- **INPUT**:
────
-- ==== Sys2Proof/Tests/Slice0.lean ====
section
/-! SUPPORT. Tests: the smoke tests of well-formedness, the bytes of frames, the worked sequences and tables of the data
book, and one witness for every obligation that has hypotheses. Every expected number is the data book's own, or was computed
by hand or by an independent CRC program from its rules. -/
namespace Sys2Proof.Tests
open Sys2Proof.Machine

/-! ## Small states -/

/-- The state a command leaves; the reply of the command before it has gone out. -/
def run (i : Instr) (s : State) : State :=
  match exec i { s with link := { s.link with sending := false } } with
  | .next t => t
  | _ => s

/-- The answer of the reply a command leaves. -/
def answer (i : Instr) (s : State) : Option Answer := (run i s).link.reply.map (·.answer)

/-- Plan 7 of chapters 1 to 3. -/
def plan7 : HolePlan :=
  { id := 7, holeLength := 1800, bondLength := 900, contact := 400, collarDepth := 40, approachFeed := 400, collarFeed := 500
    collarRot := 600, drillFeed := 600, drillRot := 700, hardFeed := some 450, voidFeed := some 300, jam := 2600
    retryLimit := 2, autoRetry := 1, drillLimit := 240, kf := 40, voidMax := 300, softMax := 600, hardMin := 1400
    dropTime := some 120, fill := 400, wv := 12, ws := 6, base := 2, maxCart := 4, pushFeed := 300, pushContact := 800
    mixRot := 400, mixCount := 120, mixLimit := 8000, gelTime := 20000, torqueWindow := 15000, holdFeed := 300
    torqueRot := 500, torqueTarget := 300, torqueLimit := none, torqueTime := 6000, retractDuty := 300, releaseDuty := 300 }

/-- Plan 12 of chapter 1. -/
def plan12 : HolePlan :=
  { plan7 with id := 12, holeLength := 1500, bondLength := 700, torqueTarget := 250, torqueLimit := some 400 }

def job101 : Job := { tag := 101, planId := 7, holeLength := none, torqueTarget := none, base := none }
def record101 : InstRecord := { boom := .A, tag := 101, planId := 7, start := 0 }
def on : SwitchInput := { line := true, level := true }

/-- A head module that reads roof contact, published at `stamp`. -/
def headAt (stamp : Timestamp) : Head :=
  { hasGood := true, data := some { temp := 20, vacuum := 300, contact := true }, published := some stamp, stale := false }

/-- A boom with its presence held, its head fresh and the engine `e`. -/
def boomWith (e : Engine) : BoomState := { engine := e, switches := { prs := on }, head := headAt 0 }

/-- A calibrated rig, latch clear, canopy SET, both plans loaded, boom A with engine `e`, its active job 101 and its record. -/
def rig (e : Engine) : State :=
  { State.reset with
    trip := false
    estop := {}
    cal := { State.reset.cal with absent := false }
    canopy := { state := .set }
    plans := [plan7, plan12]
    arb := { budget := 100 }
    boomA := { boomWith { e with record := some record101 } with active := some job101 }
    boomB := boomWith {} }

/-- That rig in a step of boom A, its request granted. -/
def inStep (e : Engine) : State :=
  let s := rig e
  { s with
    arb :=
      { budget := 100, counter := 1
        grants := [{ who := .boom .A, purpose := .step e.state, cls := (Purpose.step e.state).cls, demand := 20, stamp := 1 }] } }

/-- That rig with nothing active and both engines in IDLE. -/
def idle : State :=
  let s := rig {}
  { s with boomA := boomWith {} }

/-- That rig with job 101 queued on boom A. -/
def ready : State := { idle with boomA := { boomWith { state := .ready } with queue := [job101] } }

/-- `s` with a qualification run of boom A's active pickup line in progress. -/
def pulsing (s : State) : State := s.setMotion .A { s.motion .A with pickup := { line := true, run := some 10 } }

/-! ## Well-formedness refuses an ill-formed term by each check -/

set_option maxRecDepth 8000 in
theorem test_long_payload_refused : (Instr.loadPlan 0 (List.replicate 251 0)).wellFormed = false := by decide
theorem test_named_code_is_no_unknown_code : (Instr.unknownCode 0 0x2B []).wellFormed = false := by decide
set_option maxRecDepth 8000 in
theorem test_long_unknown_payload_refused : (Instr.unknownCode 0 0x2C (List.replicate 251 0)).wellFormed = false := by decide
theorem test_directory_is_no_plan_read : (Instr.readPlan 0 [0]).wellFormed = false := by decide
set_option maxRecDepth 8000 in
theorem test_long_plan_read_refused : (Instr.readPlan 0 (List.replicate 251 7)).wellFormed = false := by decide
theorem test_no_bytes_are_no_discard : (Instr.frameDiscarded []).wellFormed = false := by decide
set_option maxRecDepth 8000 in
theorem test_valid_frame_is_no_discard : (Instr.frameDiscarded [0xC3, 0x00, 0x01, 0x01, 0x88, 0x05]).wellFormed = false := by
  decide
theorem test_long_block_refused : (Instr.headTransactionEnd (.returned (List.replicate 19 0))).wellFormed = false := by decide
set_option maxRecDepth 8000 in
theorem test_longest_payload_fits : (Instr.loadPlan 0 (List.replicate 250 0)).wellFormed = true := by decide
────
- **AIM OF THE EXERCISE**: The listing above is to be restated word for word.

- **OUTPUT BELOW**:
-- ==== Sys2Proof/Tests/Slice0.lean ====
section
/-! SUPPORT. Tests: the smoke tests of well-formedness, the bytes of frames, the worked sequences and tables of the data
book, and one witness for every obligation that has hypotheses. Every expected number is the data book's own, or was computed
by hand or by an independent CRC program from its rules. -/
namespace Sys2Proof.Tests
open Sys2Proof.Machine

/-! ## Small states -/

/-- The state a command leaves; the reply of the command before it has gone out. -/
def run (i : Instr) (s : State) : State :=
  match exec i { s with link := { s.link with sending := false } } with
  | .next t => t
  | _ => s

/-- The answer of the reply a command leaves. -/
def answer (i : Instr) (s : State) : Option Answer := (run i s).link.reply.map (·.answer)

/-- Plan 7 of chapters 1 to 3. -/
def plan7 : HolePlan :=
  { id := 7, holeLength := 1800, bondLength := 900, contact := 400, collarDepth := 40, approachFeed := 400, collarFeed := 500
    collarRot := 600, drillFeed := 600, drillRot := 700, hardFeed := some 450, voidFeed := some 300, jam := 2600
    retryLimit := 2, autoRetry := 1, drillLimit := 240, kf := 40, voidMax := 300, softMax := 600, hardMin := 1400
    dropTime := some 120, fill := 400, wv := 12, ws := 6, base := 2, maxCart := 4, pushFeed := 300, pushContact := 800
    mixRot := 400, mixCount := 120, mixLimit := 8000, gelTime := 20000, torqueWindow := 15000, holdFeed := 300
    torqueRot := 500, torqueTarget := 300, torqueLimit := none, torqueTime := 6000, retractDuty := 300, releaseDuty := 300 }

/-- Plan 12 of chapter 1. -/
def plan12 : HolePlan :=
  { plan7 with id := 12, holeLength := 1500, bondLength := 700, torqueTarget := 250, torqueLimit := some 400 }

def job101 : Job := { tag := 101, planId := 7, holeLength := none, torqueTarget := none, base := none }
def record101 : InstRecord := { boom := .A, tag := 101, planId := 7, start := 0 }
def on : SwitchInput := { line := true, level := true }

/-- A head module that reads roof contact, published at `stamp`. -/
def headAt (stamp : Timestamp) : Head :=
  { hasGood := true, data := some { temp := 20, vacuum := 300, contact := true }, published := some stamp, stale := false }

/-- A boom with its presence held, its head fresh and the engine `e`. -/
def boomWith (e : Engine) : BoomState := { engine := e, switches := { prs := on }, head := headAt 0 }

/-- A calibrated rig, latch clear, canopy SET, both plans loaded, boom A with engine `e`, its active job 101 and its record. -/
def rig (e : Engine) : State :=
  { State.reset with
    trip := false
    estop := {}
    cal := { State.reset.cal with absent := false }
    canopy := { state := .set }
    plans := [plan7, plan12]
    arb := { budget := 100 }
    boomA := { boomWith { e with record := some record101 } with active := some job101 }
    boomB := boomWith {} }

/-- That rig in a step of boom A, its request granted. -/
def inStep (e : Engine) : State :=
  let s := rig e
  { s with
    arb :=
      { budget := 100, counter := 1
        grants := [{ who := .boom .A, purpose := .step e.state, cls := (Purpose.step e.state).cls, demand := 20, stamp := 1 }] } }

/-- That rig with nothing active and both engines in IDLE. -/
def idle : State :=
  let s := rig {}
  { s with boomA := boomWith {} }

/-- That rig with job 101 queued on boom A. -/
def ready : State := { idle with boomA := { boomWith { state := .ready } with queue := [job101] } }

/-- `s` with a qualification run of boom A's active pickup line in progress. -/
def pulsing (s : State) : State := s.setMotion .A { s.motion .A with pickup := { line := true, run := some 10 } }

/-! ## Well-formedness refuses an ill-formed term by each check -/

set_option maxRecDepth 8000 in
theorem test_long_payload_refused : (Instr.loadPlan 0 (List.replicate 251 0)).wellFormed = false := by decide
theorem test_named_code_is_no_unknown_code : (Instr.unknownCode 0 0x2B []).wellFormed = false := by decide
set_option maxRecDepth 8000 in
theorem test_long_unknown_payload_refused : (Instr.unknownCode 0 0x2C (List.replicate 251 0)).wellFormed = false := by decide
theorem test_directory_is_no_plan_read : (Instr.readPlan 0 [0]).wellFormed = false := by decide
set_option maxRecDepth 8000 in
theorem test_long_plan_read_refused : (Instr.readPlan 0 (List.replicate 251 7)).wellFormed = false := by decide
theorem test_no_bytes_are_no_discard : (Instr.frameDiscarded []).wellFormed = false := by decide
set_option maxRecDepth 8000 in
theorem test_valid_frame_is_no_discard : (Instr.frameDiscarded [0xC3, 0x00, 0x01, 0x01, 0x88, 0x05]).wellFormed = false := by
  decide
theorem test_long_block_refused : (Instr.headTransactionEnd (.returned (List.replicate 19 0))).wellFormed = false := by decide
set_option maxRecDepth 8000 in
theorem test_longest_payload_fits : (Instr.loadPlan 0 (List.replicate 250 0)).wellFormed = true := by decide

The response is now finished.